Towards sample-efficient episodic control with DAC-ML
Ismael T. Freire, Adri\'an F. Amil, Vasiliki Vouloutsi, Paul F.M.J., Verschure

TL;DR
This paper introduces DAC-ML, a new cognitive architecture inspired by DAC theory, incorporating hippocampus-like memory to improve sample efficiency in reinforcement learning tasks.
Contribution
The paper presents a novel architecture that leverages hippocampus-inspired memory for rapid policy learning, addressing sample inefficiency in reinforcement learning.
Findings
DAC-ML rapidly converges to effective policies in a foraging task.
Incorporating hippocampus-inspired memory improves learning speed.
Outperforms existing methods in sample efficiency.
Abstract
The sample-inefficiency problem in Artificial Intelligence refers to the inability of current Deep Reinforcement Learning models to optimize action policies within a small number of episodes.
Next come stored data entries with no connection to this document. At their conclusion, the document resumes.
/-- R131: AND writes the logical product to A, then advances P by two. -/
theorem exec_and (m : Mode) (b2 : Byte) (s : State) :
    exec (.and m b2) s =
      .next ((s.write addrA (s.read addrA &&& s.read (s.effectiveAddress m b2))).advance 2) := rfl

/-- R132: OR writes the inclusive OR to A, then advances P by two. -/
theorem exec_or (m : Mode) (b2 : Byte) (s : State) :
    exec (.or m b2) s =
      .next ((s.write addrA (s.read addrA ||| s.read (s.effectiveAddress m b2))).advance 2) := rfl

/-- R133: LNEG writes the operand subtracted from zero to A, then advances P by two. -/
theorem exec_lneg (m : Mode) (b2 : Byte) (s : State) :
    exec (.lneg m b2) s = .next ((s.write addrA (0 - s.read (s.effectiveAddress m b2))).advance 2) := rfl

/-- R131 to R133: what AND, OR and LNEG have in common. An instruction whose meaning is one write to A and the advance
completes with that value in A, P + 2, and nothing else changed. -/
theorem completes_of_exec_eq_write_a {i : Instr} {s : State} {w : Byte}
    (h : exec i s = .next ((s.write addrA w).advance 2)) :
    ∃ t, exec i s = .next t ∧ t.read addrA = w ∧
      t.pc = s.pc + 2 ∧ UnchangedExcept s t [addrA, addrP] ∧ SameBesideMemory s t :=
  have hA : addrA ≠ addrP := regAddr_ne_addrP .a
  ⟨_, h, State.read_advance_write_same s addrA w 2 hA, State.pc_advance_write s addrA w 2 hA,
    State.advance_write_unchangedExcept s addrA w 2 hA, rfl⟩

/-- R133: subtracting from zero is the complement plus one. -/
theorem zero_sub_eq_not_add_one (v : Byte) : 0 - v = ~~~v + 1 :=
  (BitVec.zero_sub v).trans (BitVec.neg_eq_not_add v)

/-- R133: the overflow case; -128 subtracted from zero is -128 again. -/
theorem signed_zero_sub_of_eq (v : Byte) (h : v.signed = -128) : Byte.signed (0 - v) = -128 := by
  have hv : v = 0o200 := BitVec.eq_of_toInt_eq h
  rw [hv]
  rfl

/-- R133: every other value subtracted from zero is its arithmetic negative. -/
theorem signed_zero_sub_of_ne (v : Byte) (h : v.signed ≠ -128) : Byte.signed (0 - v) = -v.signed := by
  have hv : v ≠ BitVec.intMin 8 := fun e => h (congrArg BitVec.toInt e)
  exact (congrArg BitVec.toInt (BitVec.zero_sub v)).trans (BitVec.toInt_neg_of_ne_intMin hv)

/-- Settles O29: the three share the write to A and the frame; AND and OR are read bit by bit, LNEG as a signed value. -/
theorem logicalInstructionsWriteA : Obligations.LogicalInstructionsWriteA := by
  intro m b2 s a v
  obtain ⟨tAnd, hAnd, hAndA, frameAnd⟩ := completes_of_exec_eq_write_a (exec_and m b2 s)
  obtain ⟨tOr, hOr, hOrA, frameOr⟩ := completes_of_exec_eq_write_a (exec_or m b2 s)
  obtain ⟨tLneg, hLneg, hLnegA, frameLneg⟩ := completes_of_exec_eq_write_a (exec_lneg m b2 s)
  refine ⟨encode_and m b2, encode_or m b2, encode_lneg m b2, ⟨tAnd, hAnd, ?and, frameAnd⟩,
    ⟨tOr, hOr, ?or, frameOr⟩, ⟨tLneg, hLneg, ?complement, ?overflow, ?negative, frameLneg⟩⟩
  case and =>
    intro k _
    rw [hAndA, BitVec.getLsbD_and, Bool.and_comm]
  case or =>
    intro k _
    rw [hOrA, BitVec.getLsbD_or, Bool.or_comm]
  case complement => exact hLnegA.trans (zero_sub_eq_not_add_one v)
  case overflow => exact hLnegA ▸ signed_zero_sub_of_eq v
  case negative => exact hLnegA ▸ signed_zero_sub_of_ne v

end Sys2Proof.Machine
end

section
/-! PROOFS. The family of 43_jumps.md: the conditions in the signed reading of the tested byte, what a branch leaves, and
the bytes and the meanings of JPD and JPI. -/

namespace Sys2Proof.Machine

/-- R7: a byte reads as the signed number 0 only where all its bits are 0. -/
theorem signed_eq_zero_iff (v : Byte) : v.signed = 0 ↔ v = 0 := by
  rw [← BitVec.toInt_inj]
  rfl
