-- ==== Sys2Proof/Syntax.lean ====
section
/-! DEFINITION. The command set: one constructor per row of the opcode map (30_encoding.md R116). -/

namespace Sys2Proof

/-- The 22 commands (30_encoding.md R116), in the order of the map. -/
inductive Instr where
  | nop
  | buildTables
  | gfAdd
  | gfXtime
  | gfMulLong
  | gfMul
  | gfInv
  | gfAffine
  | sboxLookup
  | invSboxLookup
  | rotWord
  | subWord
  | expandKey
  | subBytes
  | invSubBytes
  | shiftRows
  | invShiftRows
  | mixColumns
  | invMixColumns
  /-- `ADD_ROUND_KEY r`, with the round-key index `r` of the field RIDX (30_encoding.md R113). -/
  | addRoundKey (r : Nat)
  | encryptBlock
  | decryptBlock
  deriving DecidableEq, Repr

end Sys2Proof
end

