-- ==== Sys2Proof/Machine/Dispatch.lean ====
section
/-! DEFINITION. One arm per command: each calls the command's own meaning. -/

namespace Sys2Proof.Machine

def exec (i : Instr) (s : State) : Host.Outcome State Fault Refusal :=
  match i with
  | .nop => Sys2Proof.Machine.execNop s
  | .buildTables => Sys2Proof.Machine.execBuildTables s
  | .gfAdd => Sys2Proof.Machine.execGfAdd s
  | .gfXtime => Sys2Proof.Machine.execGfXtime s
  | .gfMulLong => Sys2Proof.Machine.execGfMulLong s
  | .gfMul => Sys2Proof.Machine.execGfMul s
  | .gfInv => Sys2Proof.Machine.execGfInv s
  | .gfAffine => Sys2Proof.Machine.execGfAffine s
  | .sboxLookup => Sys2Proof.Machine.execSboxLookup s
  | .invSboxLookup => Sys2Proof.Machine.execInvSboxLookup s
  | .rotWord => Sys2Proof.Machine.execRotWord s
  | .subWord => Sys2Proof.Machine.execSubWord s
  | .expandKey => Sys2Proof.Machine.execExpandKey s
  | .subBytes => Sys2Proof.Machine.execSubBytes s
  | .invSubBytes => Sys2Proof.Machine.execInvSubBytes s
  | .shiftRows => Sys2Proof.Machine.execShiftRows s
  | .invShiftRows => Sys2Proof.Machine.execInvShiftRows s
  | .mixColumns => Sys2Proof.Machine.execMixColumns s
  | .invMixColumns => Sys2Proof.Machine.execInvMixColumns s
  | .addRoundKey r => Sys2Proof.Machine.execAddRoundKey r s
  | .encryptBlock => Sys2Proof.Machine.execEncryptBlock s
  | .decryptBlock => Sys2Proof.Machine.execDecryptBlock s

end Sys2Proof.Machine
end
Recent studies have tried to overcome this limitation by adding memory systems and architectural biases to improve learning speed, such as in Episodic Reinforcement Learning. However, despite achieving incremental improvements, their performance is still not comparable to how humans learn behavioral policies. In this paper, we capitalize on the design principles of the Distributed Adaptive Control (DAC) theory of mind and brain to build a novel cognitive architecture (DAC-ML) that, by incorporating a hippocampus-inspired sequential memory system, can rapidly converge to effective action policies that maximize reward acquisition in a challenging foraging task.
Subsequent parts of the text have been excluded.